Directions for this task ->
Beginning with the line below that contains "s.struct.clipSize), (s.struct.sceneBase, s.struct.sceneSize)]" and ending with the line that contains "def State.prvShare (s", copy every line exactly. Copy nothing else.
*** Data shown
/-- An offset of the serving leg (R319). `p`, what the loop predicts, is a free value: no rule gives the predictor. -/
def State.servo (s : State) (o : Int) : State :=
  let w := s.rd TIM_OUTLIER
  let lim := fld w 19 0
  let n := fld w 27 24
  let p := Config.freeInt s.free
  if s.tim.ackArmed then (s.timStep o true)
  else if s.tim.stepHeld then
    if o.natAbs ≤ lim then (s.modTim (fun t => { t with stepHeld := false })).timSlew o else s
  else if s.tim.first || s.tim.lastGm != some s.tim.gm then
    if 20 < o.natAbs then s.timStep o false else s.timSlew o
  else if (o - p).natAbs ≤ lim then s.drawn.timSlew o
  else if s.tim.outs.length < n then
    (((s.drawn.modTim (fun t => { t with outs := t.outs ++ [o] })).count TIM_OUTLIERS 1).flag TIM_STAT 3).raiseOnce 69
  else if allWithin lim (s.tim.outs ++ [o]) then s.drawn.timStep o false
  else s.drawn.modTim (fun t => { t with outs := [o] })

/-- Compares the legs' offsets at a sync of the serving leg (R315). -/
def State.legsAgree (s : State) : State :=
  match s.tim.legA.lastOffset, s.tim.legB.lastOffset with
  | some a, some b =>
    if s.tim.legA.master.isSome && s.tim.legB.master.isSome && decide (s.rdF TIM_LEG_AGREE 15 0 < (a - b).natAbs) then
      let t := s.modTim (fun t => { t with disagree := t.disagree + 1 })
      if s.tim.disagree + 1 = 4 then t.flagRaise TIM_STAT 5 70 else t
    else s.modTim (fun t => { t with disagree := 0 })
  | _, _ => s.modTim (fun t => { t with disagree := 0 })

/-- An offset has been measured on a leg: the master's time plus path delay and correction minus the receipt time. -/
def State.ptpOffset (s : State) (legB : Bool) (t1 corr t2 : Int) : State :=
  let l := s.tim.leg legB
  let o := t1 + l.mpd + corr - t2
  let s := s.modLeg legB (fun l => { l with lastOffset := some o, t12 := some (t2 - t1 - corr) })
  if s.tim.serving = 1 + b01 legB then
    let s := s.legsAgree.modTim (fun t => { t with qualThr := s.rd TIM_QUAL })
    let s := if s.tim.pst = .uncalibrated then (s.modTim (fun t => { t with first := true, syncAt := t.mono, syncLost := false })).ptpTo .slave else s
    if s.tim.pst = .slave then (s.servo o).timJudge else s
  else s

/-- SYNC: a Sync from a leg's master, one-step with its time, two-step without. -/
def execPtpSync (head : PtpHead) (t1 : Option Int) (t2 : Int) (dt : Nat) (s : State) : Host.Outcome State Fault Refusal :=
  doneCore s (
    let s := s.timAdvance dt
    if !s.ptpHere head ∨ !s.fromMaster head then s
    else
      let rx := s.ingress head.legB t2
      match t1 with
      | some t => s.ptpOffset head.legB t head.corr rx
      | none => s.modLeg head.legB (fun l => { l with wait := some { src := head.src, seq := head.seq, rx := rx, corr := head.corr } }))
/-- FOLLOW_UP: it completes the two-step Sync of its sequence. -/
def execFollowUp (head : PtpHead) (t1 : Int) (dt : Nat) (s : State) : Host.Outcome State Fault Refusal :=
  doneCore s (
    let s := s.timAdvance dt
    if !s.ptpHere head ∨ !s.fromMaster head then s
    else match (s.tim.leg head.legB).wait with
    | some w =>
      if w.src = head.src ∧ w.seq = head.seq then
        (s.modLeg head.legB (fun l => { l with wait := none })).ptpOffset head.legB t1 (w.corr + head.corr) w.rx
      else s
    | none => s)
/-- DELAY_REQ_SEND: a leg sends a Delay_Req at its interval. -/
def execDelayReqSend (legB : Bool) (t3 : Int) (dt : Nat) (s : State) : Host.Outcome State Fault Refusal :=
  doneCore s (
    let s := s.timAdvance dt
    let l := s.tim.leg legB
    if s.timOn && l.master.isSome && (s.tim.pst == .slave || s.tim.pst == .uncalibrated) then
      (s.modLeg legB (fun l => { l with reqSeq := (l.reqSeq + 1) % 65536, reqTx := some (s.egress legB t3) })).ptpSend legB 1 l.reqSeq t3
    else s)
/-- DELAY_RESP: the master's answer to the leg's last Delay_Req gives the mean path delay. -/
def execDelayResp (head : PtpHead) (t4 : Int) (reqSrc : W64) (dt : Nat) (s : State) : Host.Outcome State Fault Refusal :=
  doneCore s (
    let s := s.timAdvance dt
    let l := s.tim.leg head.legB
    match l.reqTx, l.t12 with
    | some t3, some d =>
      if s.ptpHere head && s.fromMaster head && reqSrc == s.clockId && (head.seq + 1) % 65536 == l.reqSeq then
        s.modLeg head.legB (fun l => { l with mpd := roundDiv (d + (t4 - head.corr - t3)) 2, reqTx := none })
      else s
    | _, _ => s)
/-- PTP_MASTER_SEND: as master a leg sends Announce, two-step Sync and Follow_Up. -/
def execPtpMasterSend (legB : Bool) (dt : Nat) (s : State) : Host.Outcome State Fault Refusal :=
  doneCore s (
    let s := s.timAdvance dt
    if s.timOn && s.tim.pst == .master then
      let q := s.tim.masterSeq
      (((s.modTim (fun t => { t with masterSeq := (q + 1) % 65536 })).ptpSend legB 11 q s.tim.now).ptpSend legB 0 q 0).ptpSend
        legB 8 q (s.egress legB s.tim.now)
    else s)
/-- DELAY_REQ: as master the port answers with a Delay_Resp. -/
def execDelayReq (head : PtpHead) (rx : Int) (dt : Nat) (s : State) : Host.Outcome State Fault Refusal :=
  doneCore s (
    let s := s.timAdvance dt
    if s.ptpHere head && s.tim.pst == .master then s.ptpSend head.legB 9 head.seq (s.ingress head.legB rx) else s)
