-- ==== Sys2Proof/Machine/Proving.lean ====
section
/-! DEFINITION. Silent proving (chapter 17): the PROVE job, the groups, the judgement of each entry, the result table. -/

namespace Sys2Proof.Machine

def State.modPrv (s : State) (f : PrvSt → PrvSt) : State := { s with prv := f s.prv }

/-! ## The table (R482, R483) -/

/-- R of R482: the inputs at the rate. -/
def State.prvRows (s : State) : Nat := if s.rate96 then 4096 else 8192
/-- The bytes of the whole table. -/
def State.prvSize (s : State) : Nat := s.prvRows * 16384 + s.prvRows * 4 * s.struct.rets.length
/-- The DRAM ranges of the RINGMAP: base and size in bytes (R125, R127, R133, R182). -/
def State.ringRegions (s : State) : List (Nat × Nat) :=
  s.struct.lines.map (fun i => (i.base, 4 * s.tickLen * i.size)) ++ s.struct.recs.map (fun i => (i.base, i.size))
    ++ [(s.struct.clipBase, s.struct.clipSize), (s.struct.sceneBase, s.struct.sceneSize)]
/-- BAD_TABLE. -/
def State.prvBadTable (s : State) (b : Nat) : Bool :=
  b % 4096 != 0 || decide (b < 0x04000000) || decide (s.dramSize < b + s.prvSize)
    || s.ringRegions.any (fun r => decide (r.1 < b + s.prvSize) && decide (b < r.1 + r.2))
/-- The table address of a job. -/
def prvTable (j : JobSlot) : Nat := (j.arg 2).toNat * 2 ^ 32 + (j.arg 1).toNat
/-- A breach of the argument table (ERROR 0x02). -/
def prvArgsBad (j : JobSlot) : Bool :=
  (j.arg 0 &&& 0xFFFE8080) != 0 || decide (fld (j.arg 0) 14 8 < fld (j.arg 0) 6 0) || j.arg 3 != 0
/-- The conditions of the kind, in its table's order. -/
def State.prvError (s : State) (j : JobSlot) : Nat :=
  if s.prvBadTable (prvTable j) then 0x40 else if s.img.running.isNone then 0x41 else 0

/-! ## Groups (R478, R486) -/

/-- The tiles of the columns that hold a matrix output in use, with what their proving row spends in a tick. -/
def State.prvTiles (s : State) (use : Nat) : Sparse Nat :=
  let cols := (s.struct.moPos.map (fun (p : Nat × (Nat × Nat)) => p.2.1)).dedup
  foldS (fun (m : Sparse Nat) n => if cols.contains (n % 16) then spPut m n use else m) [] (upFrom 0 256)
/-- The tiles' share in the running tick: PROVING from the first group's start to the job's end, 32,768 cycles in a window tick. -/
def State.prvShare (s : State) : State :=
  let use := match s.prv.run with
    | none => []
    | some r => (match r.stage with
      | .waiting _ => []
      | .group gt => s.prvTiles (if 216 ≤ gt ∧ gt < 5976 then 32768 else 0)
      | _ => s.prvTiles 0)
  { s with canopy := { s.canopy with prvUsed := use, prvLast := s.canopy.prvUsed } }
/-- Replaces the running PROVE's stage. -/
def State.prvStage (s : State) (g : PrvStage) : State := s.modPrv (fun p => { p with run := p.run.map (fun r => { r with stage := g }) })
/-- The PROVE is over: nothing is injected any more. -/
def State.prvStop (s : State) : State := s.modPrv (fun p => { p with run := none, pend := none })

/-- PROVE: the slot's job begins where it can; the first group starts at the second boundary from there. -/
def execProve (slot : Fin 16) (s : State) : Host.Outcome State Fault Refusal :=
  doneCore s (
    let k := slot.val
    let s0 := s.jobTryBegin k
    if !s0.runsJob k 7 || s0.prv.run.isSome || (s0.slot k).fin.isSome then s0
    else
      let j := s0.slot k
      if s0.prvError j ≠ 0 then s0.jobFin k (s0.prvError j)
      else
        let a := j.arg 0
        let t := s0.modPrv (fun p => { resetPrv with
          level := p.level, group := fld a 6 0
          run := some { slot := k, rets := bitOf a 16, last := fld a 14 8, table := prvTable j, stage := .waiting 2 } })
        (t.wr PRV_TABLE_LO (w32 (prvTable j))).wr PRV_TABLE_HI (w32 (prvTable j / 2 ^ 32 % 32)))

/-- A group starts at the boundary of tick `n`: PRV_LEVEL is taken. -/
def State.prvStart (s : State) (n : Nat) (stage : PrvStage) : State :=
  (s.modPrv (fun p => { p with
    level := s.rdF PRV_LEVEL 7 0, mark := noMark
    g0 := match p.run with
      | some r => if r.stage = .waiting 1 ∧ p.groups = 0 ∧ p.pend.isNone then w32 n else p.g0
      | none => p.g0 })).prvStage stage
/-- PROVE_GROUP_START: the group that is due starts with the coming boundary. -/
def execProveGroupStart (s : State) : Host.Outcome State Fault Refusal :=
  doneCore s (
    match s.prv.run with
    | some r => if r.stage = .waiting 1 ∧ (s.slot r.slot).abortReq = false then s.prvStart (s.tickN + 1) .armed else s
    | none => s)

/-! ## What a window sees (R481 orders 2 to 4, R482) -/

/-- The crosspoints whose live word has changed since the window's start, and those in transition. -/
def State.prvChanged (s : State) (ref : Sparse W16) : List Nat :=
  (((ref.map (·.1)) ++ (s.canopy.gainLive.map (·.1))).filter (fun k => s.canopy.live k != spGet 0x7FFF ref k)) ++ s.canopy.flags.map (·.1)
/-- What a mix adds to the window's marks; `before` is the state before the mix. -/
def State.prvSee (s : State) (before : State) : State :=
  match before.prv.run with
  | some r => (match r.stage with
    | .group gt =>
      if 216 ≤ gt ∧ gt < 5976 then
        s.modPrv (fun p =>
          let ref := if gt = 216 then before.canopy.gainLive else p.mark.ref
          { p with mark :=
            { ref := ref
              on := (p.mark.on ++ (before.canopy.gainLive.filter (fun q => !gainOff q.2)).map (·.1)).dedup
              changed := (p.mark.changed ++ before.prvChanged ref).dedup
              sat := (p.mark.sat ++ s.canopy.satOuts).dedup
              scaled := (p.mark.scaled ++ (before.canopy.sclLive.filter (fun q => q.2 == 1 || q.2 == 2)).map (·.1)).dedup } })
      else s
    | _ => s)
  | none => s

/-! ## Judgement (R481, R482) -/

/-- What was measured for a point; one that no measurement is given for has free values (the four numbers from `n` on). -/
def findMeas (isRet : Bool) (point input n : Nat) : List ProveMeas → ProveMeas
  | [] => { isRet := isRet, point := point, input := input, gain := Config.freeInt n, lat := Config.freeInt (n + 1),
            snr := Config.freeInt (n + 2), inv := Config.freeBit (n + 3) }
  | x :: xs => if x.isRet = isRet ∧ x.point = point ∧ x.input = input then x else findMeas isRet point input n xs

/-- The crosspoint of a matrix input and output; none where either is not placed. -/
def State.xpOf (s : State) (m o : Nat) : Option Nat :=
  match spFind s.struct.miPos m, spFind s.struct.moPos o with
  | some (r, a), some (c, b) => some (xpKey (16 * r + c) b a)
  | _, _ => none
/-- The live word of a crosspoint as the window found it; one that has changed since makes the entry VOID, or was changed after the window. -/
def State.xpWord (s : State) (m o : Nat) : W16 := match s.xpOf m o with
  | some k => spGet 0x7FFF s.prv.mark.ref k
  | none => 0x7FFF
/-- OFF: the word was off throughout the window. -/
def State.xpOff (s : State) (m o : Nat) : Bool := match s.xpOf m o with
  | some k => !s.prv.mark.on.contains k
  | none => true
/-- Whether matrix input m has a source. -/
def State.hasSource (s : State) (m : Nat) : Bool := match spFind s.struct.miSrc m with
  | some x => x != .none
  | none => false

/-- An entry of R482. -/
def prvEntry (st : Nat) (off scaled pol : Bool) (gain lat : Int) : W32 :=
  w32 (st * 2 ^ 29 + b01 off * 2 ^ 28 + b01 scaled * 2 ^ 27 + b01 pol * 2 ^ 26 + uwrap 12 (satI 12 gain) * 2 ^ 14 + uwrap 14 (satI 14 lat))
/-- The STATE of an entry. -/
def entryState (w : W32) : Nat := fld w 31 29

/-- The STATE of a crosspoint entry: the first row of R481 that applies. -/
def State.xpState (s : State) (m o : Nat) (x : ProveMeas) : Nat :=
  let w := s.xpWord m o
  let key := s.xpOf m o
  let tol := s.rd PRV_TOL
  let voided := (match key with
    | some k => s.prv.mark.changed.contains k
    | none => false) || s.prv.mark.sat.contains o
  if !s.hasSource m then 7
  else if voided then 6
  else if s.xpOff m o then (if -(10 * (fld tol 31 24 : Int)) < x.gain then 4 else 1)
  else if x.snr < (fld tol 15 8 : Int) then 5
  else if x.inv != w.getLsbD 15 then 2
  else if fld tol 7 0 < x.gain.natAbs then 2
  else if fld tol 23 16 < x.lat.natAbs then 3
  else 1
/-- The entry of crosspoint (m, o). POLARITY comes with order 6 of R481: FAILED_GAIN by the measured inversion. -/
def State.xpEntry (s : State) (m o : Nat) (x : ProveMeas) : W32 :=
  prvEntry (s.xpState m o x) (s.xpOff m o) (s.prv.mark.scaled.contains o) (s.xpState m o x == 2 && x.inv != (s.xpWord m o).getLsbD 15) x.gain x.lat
******
Solution to the problem ->
    ++ [(s.struct.clipBase, s.struct.clipSize), (s.struct.sceneBase, s.struct.sceneSize)]
/-- BAD_TABLE. -/
def State.prvBadTable (s : State) (b : Nat) : Bool :=
  b % 4096 != 0 || decide (b < 0x04000000) || decide (s.dramSize < b + s.prvSize)
    || s.ringRegions.any (fun r => decide (r.1 < b + s.prvSize) && decide (b < r.1 + r.2))
/-- The table address of a job. -/
def prvTable (j : JobSlot) : Nat := (j.arg 2).toNat * 2 ^ 32 + (j.arg 1).toNat
/-- A breach of the argument table (ERROR 0x02). -/
def prvArgsBad (j : JobSlot) : Bool :=
  (j.arg 0 &&& 0xFFFE8080) != 0 || decide (fld (j.arg 0) 14 8 < fld (j.arg 0) 6 0) || j.arg 3 != 0
/-- The conditions of the kind, in its table's order. -/
def State.prvError (s : State) (j : JobSlot) : Nat :=
  if s.prvBadTable (prvTable j) then 0x40 else if s.img.running.isNone then 0x41 else 0

/-! ## Groups (R478, R486) -/

/-- The tiles of the columns that hold a matrix output in use, with what their proving row spends in a tick. -/
def State.prvTiles (s : State) (use : Nat) : Sparse Nat :=
  let cols := (s.struct.moPos.map (fun (p : Nat × (Nat × Nat)) => p.2.1)).dedup
  foldS (fun (m : Sparse Nat) n => if cols.contains (n % 16) then spPut m n use else m) [] (upFrom 0 256)
/-- The tiles' share in the running tick: PROVING from the first group's start to the job's end, 32,768 cycles in a window tick. -/
def State.prvShare (s : State) : State :=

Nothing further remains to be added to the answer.